Department of Dentistry and Oral Surgery, Shinshu University School of Medicine, Matsumoto, Japan.
Department of Oral and Maxillofacial Surgery, Kobe University Graduate School of Medicine, Kobe, Japan.
Medicine (Baltimore). 2022 Aug 12;101(32):e29989. doi: 10.1097/MD.0000000000029989.
Lower third molar extraction is the most common surgical treatment among routine dental and oral surgical procedures. while the surgical procedures for lower third molar extraction are well established, the difficulty of tooth extraction and the frequency of postoperative complications differ depending on the patient's background. To establish a management protocol for the lower third molars, the prevalence of and risk factors for postoperative complications after lower third molar extraction were investigated in a large number of Japanese patients in a multicenter prospective study. During 6 consecutive months in 2020, 1826 lower third molar extractions were performed at the 20 participating institutions. The medical records of the patients were reviewed, and relevant data were extracted. The prevalence of and risk factors for postoperative complications were analyzed. The prevalence of postoperative complications after lower third molar extraction was 10.0%. Multivariate analysis indicated that age (≤32 vs >32, odds ratio [OR]: 1.428, 95% confidence interval [95% CI]: 1.040-1.962, P < .05), the radiographic anatomical relationship between the tooth roots and mandibular canal (overlapping of the roots and canal vs no close anatomical relationship between the roots and the superior border of the canal, OR: 2.078, 95% CI: 1.333-3.238, P < .01; overlapping of the roots and canal vs roots impinging on the superior border of the canal, OR: 1.599, 95% CI: 1.050-2.435, P < .05), and impaction depth according to the Pell and Gregory classification (position C vs position A, OR: 3.7622, 95% CI: 2.079-6.310, P < .001; position C vs position B, OR: 2.574, 95% CI: 1.574-4.210, P < .001) are significant independent risk factors for postoperative complications after lower third molar extraction. These results suggested that higher age and a deeply impacted tooth might be significant independent risk factors for postoperative complications after lower third molar extraction.

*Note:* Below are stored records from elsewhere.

-- ==== Sys2Proof/Laws/Kept.lean ====
section
/-! SUPPORT. Every shared operation keeps the part, the commands that wait and the canonical form (`Safety.Kept`): one lemma for
each operation, cited in place of its definition. -/

namespace Sys2Proof.Safety

open Machine

/-! ### Ways to build it -/

theorem Kept.refl (s : State) : Kept s s := ⟨rfl, rfl, id⟩

theorem Kept.trans {s t u : State} (h : Kept s t) (g : Kept t u) : Kept s u :=
  ⟨g.part.trans h.part, g.pending.trans h.pending, fun c => g.canonical (h.canonical c)⟩

theorem Kept.foldl {α : Type} {f : State → α → State} (hf : ∀ s x, Kept s (f s x)) (l : List α) (s : State) :
    Kept s (l.foldl f s) := by
  induction l generalizing s with
  | nil => exact .refl s
  | cons a l ih => exact (hf s a).trans (ih _)

/-- A change of nothing that the form looks at. -/
theorem Kept.of_eq {s t : State} (h1 : t.part = s.part) (h2 : t.pending = s.pending) (h3 : t.regs = s.regs)
    (h4 : t.mem = s.mem) (h5 : t.stk = s.stk) (h6 : t.queues = s.queues) : Kept s t :=
  ⟨h1, h2, fun ⟨a, b, c⟩ => ⟨by rw [h1, h3]; exact a, by rw [Memory.wf, h4, h5]; exact b, by rw [h6]; exact c⟩⟩

end Sys2Proof.Safety

namespace Sys2Proof.Laws

open Machine Safety

/-! ### Updates -/

theorem kept_setReg (s : State) (p : Page) (off : Nat) (v : Word) : Kept s (s.setReg p off v) :=
  ⟨rfl, rfl, fun ⟨a, b, c⟩ => ⟨Laws.Sparse.wf_set _ _ _ a, b, c⟩⟩

theorem kept_setFld (s : State) (p : Page) (off hi lo v : Nat) : Kept s (s.setFld p off hi lo v) := kept_setReg ..

theorem kept_setFlag (s : State) (p : Page) (off i : Nat) (b : Bool) : Kept s (s.setFlag p off i b) := kept_setReg ..

theorem kept_countSat (s : State) (p : Page) (off n : Nat) : Kept s (s.countSat p off n) := kept_setReg ..

theorem kept_countWrap (s : State) (p : Page) (off n : Nat) : Kept s (s.countWrap p off n) := kept_setReg ..

theorem kept_setPair (s : State) (p : Page) (off n : Nat) : Kept s (s.setPair p off n) :=
  (kept_setReg ..).trans (kept_setReg ..)

theorem kept_countPair (s : State) (p : Page) (off n : Nat) : Kept s (s.countPair p off n) := kept_setPair ..

theorem kept_modQueue (s : State) (st : Fin 8) (q : Nat) (f : Queue → Queue) : Kept s (s.modQueue st q f) :=
  ⟨rfl, rfl, fun ⟨a, b, c⟩ => ⟨a, b, Laws.Sparse.wf_set _ _ _ c⟩⟩

/-- A change of a stack that does not lose its key. -/
theorem kept_modSt (s : State) (i : Fin 8) {f : Stack → Stack} (h : ∀ x, (f x).pwr.keyEpoch = x.pwr.keyEpoch) :
    Kept s (s.modSt i f) :=
  ⟨rfl, rfl, fun ⟨a, b, c⟩ => ⟨a, Memory.wf_modSt b i h, c⟩⟩

theorem kept_modClp (s : State) (i : Fin 8) (f : Clasp → Clasp) : Kept s (s.modClp i f) := kept_modSt s i fun _ => rfl

theorem kept_modTns (s : State) (i : Fin 8) (f : Tense → Tense) : Kept s (s.modTns i f) := kept_modSt s i fun _ => rfl

theorem kept_modArb (s : State) (i : Fin 8) (f : Arbiter → Arbiter) : Kept s (s.modArb i f) := kept_modSt s i fun _ => rfl

theorem kept_modPwr (s : State) (i : Fin 8) {f : Power → Power} (h : ∀ x, (f x).keyEpoch = x.keyEpoch) :
    Kept s (s.modPwr i f) := kept_modSt s i fun x => h x.pwr

theorem kept_modSeq (s : State) (i : Fin 8) (n : Fin 4) (f : Seq → Seq) : Kept s (s.modSeq i n f) :=
  kept_modSt s i fun _ => rfl

theorem kept_modBox (s : State) (i : Fin 8) (m : Nat) (f : Mailbox → Mailbox) : Kept s (s.modBox i m f) :=
  kept_modSt s i fun _ => rfl

theorem kept_modCore (s : State) (i : Fin 8) (c : Nat) (f : Machine.Core → Machine.Core) : Kept s (s.modCore i c f) :=
  kept_modSt s i fun _ => rfl

theorem kept_modKeys (s : State) (i : Fin 8) (f : Keys → Keys) : Kept s (s.modKeys i f) := kept_modSt s i fun _ => rfl

theorem kept_modRegion (s : State) (i : Fin 8) (n : Nat) (f : Region → Region) : Kept s (s.modRegion i n f) :=
  kept_modSt s i fun _ => rfl

theorem kept_modSess (s : State) (i : Fin 8) (c : Nat) (f : Session → Session) : Kept s (s.modSess i c f) :=
  kept_modSt s i fun _ => rfl

theorem kept_modChan (s : State) (i : Fin 8) (c : Nat) (f : Channel → Channel) : Kept s (s.modChan i c f) :=
  kept_modSt s i fun _ => rfl

theorem kept_modCkpt (s : State) (i : Fin 8) (f : Ckpt → Ckpt) : Kept s (s.modCkpt i f) := kept_modSt s i fun _ => rfl

theorem kept_modFil (s : State) (i : Fin 8) (f : Filigree → Filigree) : Kept s (s.modFil i f) :=
  kept_modSt s i fun _ => rfl

theorem kept_modHot (s : State) (i : Fin 8) (f : HotSet → HotSet) : Kept s (s.modHot i f) := kept_modSt s i fun _ => rfl

theorem kept_setByte (s : State) (a : Nat) (b : Byte) : Kept s (s.setByte a b) :=
  ⟨rfl, rfl, fun ⟨x, y, z⟩ => ⟨x, Memory.wf_setByte y a b, z⟩⟩

theorem kept_setBytes (s : State) (a : Nat) (bs : List Byte) : Kept s (s.setBytes a bs) :=
  ⟨rfl, rfl, fun ⟨x, y, z⟩ => ⟨x, Memory.wf_setBytes y a bs, z⟩⟩

theorem kept_keepBytes (s : State) (p : Nat → Bool) : Kept s (s.keepBytes p) :=
  ⟨rfl, rfl, fun ⟨x, y, z⟩ => ⟨x, Memory.wf_keepBytes y p, z⟩⟩

theorem kept_modPm (s : State) (f : PowerModule → PowerModule) : Kept s (s.modPm f) := .of_eq rfl rfl rfl rfl rfl rfl

theorem kept_modLkt (s : State) (f : Locket → Locket) : Kept s (s.modLkt f) := .of_eq rfl rfl rfl rfl rfl rfl

theorem kept_modBzl (s : State) (f : Bezel → Bezel) : Kept s (s.modBzl f) := .of_eq rfl rfl rfl rfl rfl rfl

theorem kept_modCal (s : State) (f : Cal → Cal) : Kept s (s.modCal f) := .of_eq rfl rfl rfl rfl rfl rfl

theorem kept_modBus (s : State) (f : BoardBus → BoardBus) : Kept s (s.modBus f) := .of_eq rfl rfl rfl rfl rfl rfl

theorem kept_drawFree (s : State) : Kept s s.drawFree.2 := .of_eq rfl rfl rfl rfl rfl rfl

theorem kept_now (s : State) : Kept s s.now.2 := .of_eq rfl rfl rfl rfl rfl rfl

theorem kept_send (s : State) (o : Output) : Kept s (s.send o) := by
  unfold State.send
  split
  · split
    · exact .refl s
    · exact .of_eq rfl rfl rfl rfl rfl rfl
  · split
    · exact .refl s
    · exact .of_eq rfl rfl rfl rfl rfl rfl
  · exact .of_eq rfl rfl rfl rfl rfl rfl

/-! ### Events and doorbells -/

theorem kept_wakeBox (s : State) (i : Fin 8) (m : Nat) : Kept s (wakeBox s i m) := by
  unfold wakeBox
  split
  · exact (kept_modBox ..).trans (kept_setFlag ..)
  · exact .refl s

theorem kept_setEvt (s : State) (p : Page) (n : Nat) : Kept s (setEvt s p n) := kept_setFlag ..

theorem kept_ringBits (s : State) (i : Fin 8) (m : Nat) (bs : Word) : Kept s (ringBits s i m bs) := by
  simp only [ringBits]
  split <;> split
  · exact ((kept_modBox ..).trans (kept_setEvt ..)).trans (kept_wakeBox ..)
  · exact (kept_modBox ..).trans (kept_wakeBox ..)
  · exact (kept_modBox ..).trans (kept_setEvt ..)
  · exact kept_modBox ..

theorem kept_ringLine (s : State) (p : Page) : Kept s (ringLine s p) := by
  unfold ringLine
  split
  · exact .refl s
  · dsimp only; split
    · exact kept_ringBits ..
    · exact .refl s

theorem kept_lineRise (s₀ s : State) (p : Page) : Kept s (lineRise s₀ s p) := by
  unfold lineRise; split
  · exact kept_ringLine ..
  · exact .refl s

theorem kept_raiseEvt (s : State) (p : Page) (n : Nat) : Kept s (raiseEvt s p n) :=
  (kept_setEvt ..).trans (kept_lineRise ..)

/-! ### Locket requests and faults -/

theorem kept_addRequest (s : State) (src : Source) (order : Nat) (home : Fin 8) (code : Nat) (payload : List Byte) :
    Kept s (addRequest s src order home code payload) :=
  .of_eq rfl rfl rfl rfl rfl rfl

theorem kept_locketRequest (s : State) (src : Source) (order : Nat) (home : Fin 8) (code : Nat) (payload : List Byte) :
    Kept s (locketRequest s src order home code payload) := by
  unfold locketRequest
  split
  · exact ((kept_modLkt ..).trans (kept_countSat ..)).trans (kept_raiseEvt ..)
  · exact kept_addRequest ..

theorem kept_pageFault (s : State) (p : Page) (cls det info addr : Nat) : Kept s (pageFault s p cls det info addr) :=
  (((kept_setReg ..).trans (kept_setReg ..)).trans (kept_setPair ..)).trans (kept_raiseEvt ..)

theorem kept_recordPlain (s : State) (p : Page) (cls det info addr : Nat) (tears : Bool) :
    Kept s (recordPlain s p cls det info addr tears) := by
  simp only [recordPlain]
  split
  · exact (kept_pageFault ..).trans (kept_locketRequest ..)
  · exact kept_pageFault ..

theorem kept_tornNow (info : Nat) (s : State) (i : Fin 8) : Kept s (tornNow info s i) :=
  ((kept_modClp ..).trans (kept_recordPlain ..)).trans (kept_raiseEvt ..)

theorem kept_tear (s : State) (info : Nat) : Kept s (tear s info) :=
  Kept.foldl (fun s i => by
    unfold tornStack; split
    · exact kept_tornNow ..
    · exact .refl s) _ s

theorem kept_recordFault (s : State) (p : Page) (cls det info addr : Nat) :
    Kept s (recordFault s p cls det info addr) := by
  unfold recordFault
  split
  · exact (kept_recordPlain ..).trans (kept_tear ..)
  · exact kept_recordPlain ..

/-! ### Queues -/

theorem kept_quiesceRise (s₀ s : State) (p : Page) : Kept s (quiesceRise s₀ s p) := by
  unfold quiesceRise; split
  · exact kept_raiseEvt ..
  · exact .refl s

theorem kept_finish (s : State) (st : Fin 8) (q : Nat) (clean : Bool) : Kept s (finish s st q clean) := by
  simp only [finish]
  split
  · exact (kept_modQueue ..).trans (kept_quiesceRise ..)
  · exact kept_modQueue ..

theorem kept_discardQueue (s : State) (st : Fin 8) (q : Nat) : Kept s (discardQueue s st q) := kept_modQueue ..

theorem kept_discardWaiting (s : State) (st : Fin 8) (q : Nat) : Kept s (discardWaiting s st q) := kept_modQueue ..

theorem kept_engineFault (s : State) (st : Fin 8) (q cls det info addr : Nat) :
    Kept s (engineFault s st q cls det info addr) := by
  unfold engineFault; split
  · exact .refl s
  · exact (kept_recordFault ..).trans (kept_finish ..)

/-! ### Memory -/

theorem kept_bad (s : State) (l : List Nat) : Kept s { s with bad := l } := .of_eq rfl rfl rfl rfl rfl rfl

theorem kept_rawWrite (s : State) (a : Nat) (bs : List Byte) : Kept s (rawWrite s a bs).1 := by
  simp only [rawWrite]
  split
  · exact kept_setBytes ..
  · dsimp only
    refine (kept_bad s _).trans (Kept.foldl (fun s e => ?_) _ _)
    split
    · exact .refl s
    · exact kept_setByte ..

theorem kept_engWrite (s : State) (st : Fin 8) (plan : Nat) (driven : Bool) (a : Nat) (bs : List Byte) :
    Kept s (engWrite s st plan driven a bs).1 := by
  have := kept_rawWrite s a bs
  unfold engWrite
  split
  · exact .refl s
  · dsimp only
    split
    · exact .refl s
    · split
      · exact .refl s
      · split <;> next heq => rw [heq] at this; exact this

theorem kept_countUe (s : State) (a : Nat) : Kept s (countUe s a) := by
  simp only [countUe]
  split
  · exact (kept_countSat ..).trans (kept_raiseEvt ..)
  · exact (kept_countSat ..).trans (kept_raiseEvt ..)
  · exact .refl s

theorem kept_memFault (s : State) (p : Page) (e : MemErr) (eccDet low eccHigh : Nat) :
    Kept s (memFault s p e eccDet low eccHigh) := by
  unfold memFault; split
  · exact kept_recordFault ..
  · exact (kept_countUe ..).trans (kept_recordFault ..)

theorem kept_loseKey (s : State) (st : Fin 8) : Kept s (loseKey s st) :=
  ⟨rfl, rfl, fun ⟨a, b, c⟩ => ⟨a, Memory.wf_loseKey b st, c⟩⟩

theorem kept_zeroSram (s : State) (st : Fin 8) : Kept s (zeroSram s st) :=
  ⟨rfl, rfl, fun ⟨a, b, c⟩ => ⟨a, Memory.wf_zeroSram b st, c⟩⟩

theorem kept_zeroPanel (s : State) (st : Fin 8) (k : Nat) : Kept s (zeroPanel s st k) :=
  ⟨rfl, rfl, fun ⟨a, b, c⟩ => ⟨a, Memory.wf_zeroPanel b st k, c⟩⟩

theorem kept_zeroRange (s : State) (a n : Nat) : Kept s (zeroRange s a n) := by
  simp only [zeroRange]
  split
  · exact (kept_bad s _).trans (kept_setBytes ..)
  · exact (kept_bad s _).trans (kept_keepBytes ..)

end Sys2Proof.Laws
end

下颌第三磨牙拔除是常规口腔牙科和口腔外科手术中最常见的治疗方法。虽然下颌第三磨牙拔除术的手术程序已经确立,但拔牙的难度和术后并发症的发生频率因患者的背景而异。为了建立下颌第三磨牙的管理方案,在一项多中心前瞻性研究中,对大量日本患者进行了下颌第三磨牙拔除术后并发症的患病率和危险因素调查。在 2020 年的连续 6 个月内,20 家参与机构共进行了 1826 例下颌第三磨牙拔除术。回顾了患者的病历,并提取了相关数据。分析了术后并发症的发生率和危险因素。下颌第三磨牙拔除术后并发症的发生率为 10.0%。多因素分析表明,年龄(≤32 岁比>32 岁,比值比 [OR]:1.428,95%置信区间 [95%CI]:1.040-1.962,P<.05),牙根部与下颌管的影像学解剖关系(牙根部与管重叠与牙根部与管上缘无密切解剖关系,OR:2.078,95%CI:1.333-3.238,P<.01;牙根部与管重叠与牙根部撞击管上缘,OR:1.599,95%CI:1.050-2.435,P<.05)和根据 Pell 和 Gregory 分类的阻生深度(位置 C 比位置 A,OR:3.7622,95%CI:2.079-6.310,P<.001;位置 C 比位置 B,OR:2.574,95%CI:1.574-4.210,P<.001)是下颌第三磨牙拔除术后并发症的显著独立危险因素。这些结果表明,年龄较大和牙齿深度阻生可能是下颌第三磨牙拔除术后并发症的显著独立危险因素。